她頓了頓,又道:“或許我也該學點劍修的門道,到時候真和人打起架來,贏面也大一些。”
清音伸出手指戳了戳她的額頭,嘆道:“成天旁門左道,讓你修煉就三心二意,還不如把前幾日講過的經法熟讀幾遍,別整日想著出門玩鬧。”
木離不躲不閃,被她戳得額頭都紅了,埋頭虛心道:“我知道了。”
清音點頭:“見你沒事,我就先走了,今日還有講會,道童們都等著呢。”
她說罷就走,卻被木離叫住:“清音,你學經的時候,可曾向誰借過書冊筆記么?”
清音如今乃是玄天峰,除開李孟寒,修為最高的道人,聽此一言,冷哼道:“從未借過。”
木離想了想,換了種問法:“那有別人向你借過筆記么?”
清音答道:“無數。”
木離撲哧一笑道:“那他們是真求道,還是假求道?”
“好刁鉆的問法。”清音沉吟片刻道,“確有那么一些不自量力的人早年仰慕過我。”
木離聽后,似懂非懂得點頭道:“我原也是這么想得……沒事了,你先走罷。”
清音愣了愣,一頭霧水地走了。
木離換過衣裙,坐到榻上,脫下絲履查看傷處,傷得是小腳趾,還殘留著星星點點綠色的藥汁。
她碰了碰傷口,果真一點也不痛了。
她嘴角輕揚,兀自笑了笑,心跳旋即撲通撲通地加快了,一種全然陌生的欣喜一點一滴地在她心口發脹,讓她恨不得抱著草扎的假人,在床榻上滾上幾圈。
謝燼淵。
日影西斜,梓蕪山上暮鼓敲響,謝燼淵自掌門的樓閣轉出,沿著回廊往山后屋舍而去。
有幾個白衣道人,恰站在回廊下談笑風生。
待他走得近了,幾人的談話聲陡然大了些:“有的人就是命好啊,被人看重,什么好的都緊著他一人。”
另一人似笑非笑道:“師兄有所不知,掌門看重的可是修為。”
“修為,難道梓蕪山上金丹期只有他一人,為何宗門大比,如此早早地就定下了他一人,我等修煉時日遠在他之上。”

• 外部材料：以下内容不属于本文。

-- ==== Sys2Proof/Machine/Lanes.lean ====
section
/-! DEFINITION. Reading and writing one lane of a four-lane value, and the line sets and queues made of them
(10_state.md R30, R32, R34). -/

namespace Sys2Proof

/-- The four lines in index order (41_dispatcher.md R114). -/
def allLines : List Line := [.l0, .l1, .l2, .l3]

/-- Lane `k`. -/
def Lanes.get {α : Type} (v : Lanes α) : Line → α
  | .l0 => v.l0
  | .l1 => v.l1
  | .l2 => v.l2
  | .l3 => v.l3

/-- `v` with lane `k` replaced by `x`. -/
def Lanes.set {α : Type} (v : Lanes α) (k : Line) (x : α) : Lanes α :=
  match k with
  | .l0 => { v with l0 := x }
  | .l1 => { v with l1 := x }
  | .l2 => { v with l2 := x }
  | .l3 => { v with l3 := x }

/-- Apply `f` to every lane. -/
def Lanes.map {α β : Type} (f : α → β) (v : Lanes α) : Lanes β := ⟨f v.l0, f v.l1, f v.l2, f v.l3⟩

/-- Every lane holds `x`. -/
def Lanes.all {α : Type} (x : α) : Lanes α := ⟨x, x, x, x⟩

/-- The lowest-numbered line of a set: `min(S)` (41_dispatcher.md R114). -/
def Lanes.lowest (s : Lanes Bool) : Option Line :=
  match s.l0, s.l1, s.l2, s.l3 with
  | true, _, _, _ => some .l0
  | false, true, _, _ => some .l1
  | false, false, true, _ => some .l2
  | false, false, false, true => some .l3
  | false, false, false, false => none

/-- The set without line `k`: `S \ k` (41_dispatcher.md R114). -/
def Lanes.erase (s : Lanes Bool) (k : Line) : Lanes Bool := s.set k false

/-- The set holding line `k` alone. -/
def Lanes.single (k : Line) : Lanes Bool := (Lanes.all false).set k true

/-- The lines of a set in index order. -/
def Lanes.members (s : Lanes Bool) : List Line := allLines.filter s.get

/-- The lines whose queue is not empty (00_scope.md R11, `Ready`). -/
def Lanes.pending (q : Lanes (List Edge)) : Lanes Bool := q.map fun es => !es.isEmpty

end Sys2Proof
end

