/-! ### `startDispatch` -/

@[simp] theorem State.startDispatch_phase (s : State) : s.startDispatch.phase = s.phase := rfl
@[simp] theorem State.startDispatch_ctl (s : State) : s.startDispatch.ctl = .wait := rfl
@[simp] theorem State.startDispatch_operand0 (s : State) : s.startDispatch.operand0 = s.operand0 := rfl
@[simp] theorem State.startDispatch_operand1 (s : State) : s.startDispatch.operand1 = s.operand1 := rfl
@[simp] theorem State.startDispatch_cur (s : State) : s.startDispatch.cur = s.cur := rfl
@[simp] theorem State.startDispatch_bidx (s : State) : s.startDispatch.bidx = s.bidx := rfl
@[simp] theorem State.startDispatch_op (s : State) : s.startDispatch.op = s.op := rfl
@[simp] theorem State.startDispatch_result (s : State) : s.startDispatch.result = s.result := rfl
@[simp] theorem State.startDispatch_keep (s : State) : s.startDispatch.keep = true := rfl
@[simp] theorem State.startDispatch_ready (s : State) : s.startDispatch.ready = s.ready := rfl
@[simp] theorem State.startDispatch_lamps (s : State) : s.startDispatch.lamps = s.lamps := rfl
@[simp] theorem State.startDispatch_q (s : State) : s.startDispatch.q = s.q := rfl
@[simp] theorem State.startDispatch_stop (s : State) : s.startDispatch.stop = s.stop := rfl
@[simp] theorem State.startDispatch_acquiredIn (s : State) : s.startDispatch.acquiredIn = s.acquiredIn := rfl
@[simp] theorem State.startDispatch_acquiredOut (s : State) : s.startDispatch.acquiredOut = s.acquiredOut := rfl
@[simp] theorem State.startDispatch_status (s : State) : s.startDispatch.status = s.status := rfl
@[simp] theorem State.startDispatch_trace (s : State) : s.startDispatch.trace = s.trace := rfl
@[simp] theorem State.startDispatch_calls (s : State) : s.startDispatch.calls = s.calls := rfl
@[simp] theorem State.startDispatch_arrivals (s : State) : s.startDispatch.arrivals = s.arrivals := rfl
@[simp] theorem State.startDispatch_draws (s : State) : s.startDispatch.draws = s.draws := rfl
@[simp] theorem State.startDispatch_free (s : State) : s.startDispatch.free = s.free := rfl

/-! ### `cycleOp` -/

@[simp] theorem State.cycleOp_phase (s : State) : s.cycleOp.phase = s.phase := rfl
@[simp] theorem State.cycleOp_ctl (s : State) : s.cycleOp.ctl = s.ctl := rfl
@[simp] theorem State.cycleOp_operand0 (s : State) : s.cycleOp.operand0 = s.operand0 := rfl
@[simp] theorem State.cycleOp_operand1 (s : State) : s.cycleOp.operand1 = s.operand1 := rfl
@[simp] theorem State.cycleOp_cur (s : State) : s.cycleOp.cur = s.cur := rfl
@[simp] theorem State.cycleOp_bidx (s : State) : s.cycleOp.bidx = s.bidx := rfl
@[simp] theorem State.cycleOp_op (s : State) : s.cycleOp.op = s.op + 1 := rfl
@[simp] theorem State.cycleOp_result (s : State) : s.cycleOp.result = s.result := rfl
@[simp] theorem State.cycleOp_keep (s : State) : s.cycleOp.keep = s.keep := rfl
@[simp] theorem State.cycleOp_ready (s : State) : s.cycleOp.ready = s.ready := rfl
@[simp] theorem State.cycleOp_lamps (s : State) : s.cycleOp.lamps = s.lamps := rfl
@[simp] theorem State.cycleOp_q (s : State) : s.cycleOp.q = s.q := rfl
@[simp] theorem State.cycleOp_stop (s : State) : s.cycleOp.stop = s.stop := rfl
@[simp] theorem State.cycleOp_acquiredIn (s : State) : s.cycleOp.acquiredIn = s.acquiredIn := rfl
@[simp] theorem State.cycleOp_acquiredOut (s : State) : s.cycleOp.acquiredOut = s.acquiredOut := rfl
@[simp] theorem State.cycleOp_status (s : State) : s.cycleOp.status = s.status := rfl
@[simp] theorem State.cycleOp_trace (s : State) : s.cycleOp.trace = s.trace := rfl
@[simp] theorem State.cycleOp_calls (s : State) : s.cycleOp.calls = s.calls := rfl
@[simp] theorem State.cycleOp_arrivals (s : State) : s.cycleOp.arrivals = s.arrivals := rfl
@[simp] theorem State.cycleOp_draws (s : State) : s.cycleOp.draws = s.draws := rfl
@[simp] theorem State.cycleOp_free (s : State) : s.cycleOp.free = s.free := rfl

“這興許只怪師兄貌不如人,難得小師妹青眼,并非掌門乘龍快婿之選咯……”
“哈哈哈,實在是技不如人啊!”
……
謝燼淵徐行而過,并未側目,腳步也未停留,只是沉默地走了過去。
這樣的話,他聽得多了,這一兩年尤甚。耳朵都聽得快起繭了,可是他問心無愧。
他日日練劍,求道問道,是為劍宗,是為以劍立道。
師妹、掌門是何等心思,他并不愿妄揣測,也與他無關。
不生愛憎,也不愿沾染煩惱,沉淪滓穢。
情易生邪,用情者,盡是煩惱,更有甚者,流浪生死,永失于道。
與他所求大道截然相反,背道而馳。
謝燼淵只嘆何其可笑。
宗門大比,無論掌門許與不許,他都必要前往,只為求一把好劍,一把能夠配得上他的好劍。
身后人聲漸遠,謝燼淵下了回廊,推門回到屋舍。
周遭寂然無聲,他點起火燭,桌上再不見了枯葉的痕跡。
他拿起長案上的鐵劍,一本書冊忽然動了動。
一只小小的紙鶴從書中飛出,在他眼前展開。
紙上龍飛鳳舞般地寫滿了幾個潦草大字:
大恩不言謝。改日再來看你。勿念。
木離
后面又加了兩個大字:“盼復。”
白紙懸在半空一息,復又疊回成紙鶴,輕輕地落回了書冊上。
謝燼淵垂眉看了一眼那紙鶴,思索須臾,提筆在鶴翼上寫了幾筆,伸手一揮,那白紙鶴就徐徐飛出了窗外。
木離盼星星,盼月亮地盼復。
她趴在大敞的窗臺上看了好一陣天上又圓又白的大月亮。
等到月影高懸于頂,那一只白紙鶴終于出現在了眼前。
她立刻激動地起身,伸手一招,白紙鶴速速飛到了她的手心停駐。
定睛一看,白鶴翅膀上赫然寫著兩個大字:“不必。”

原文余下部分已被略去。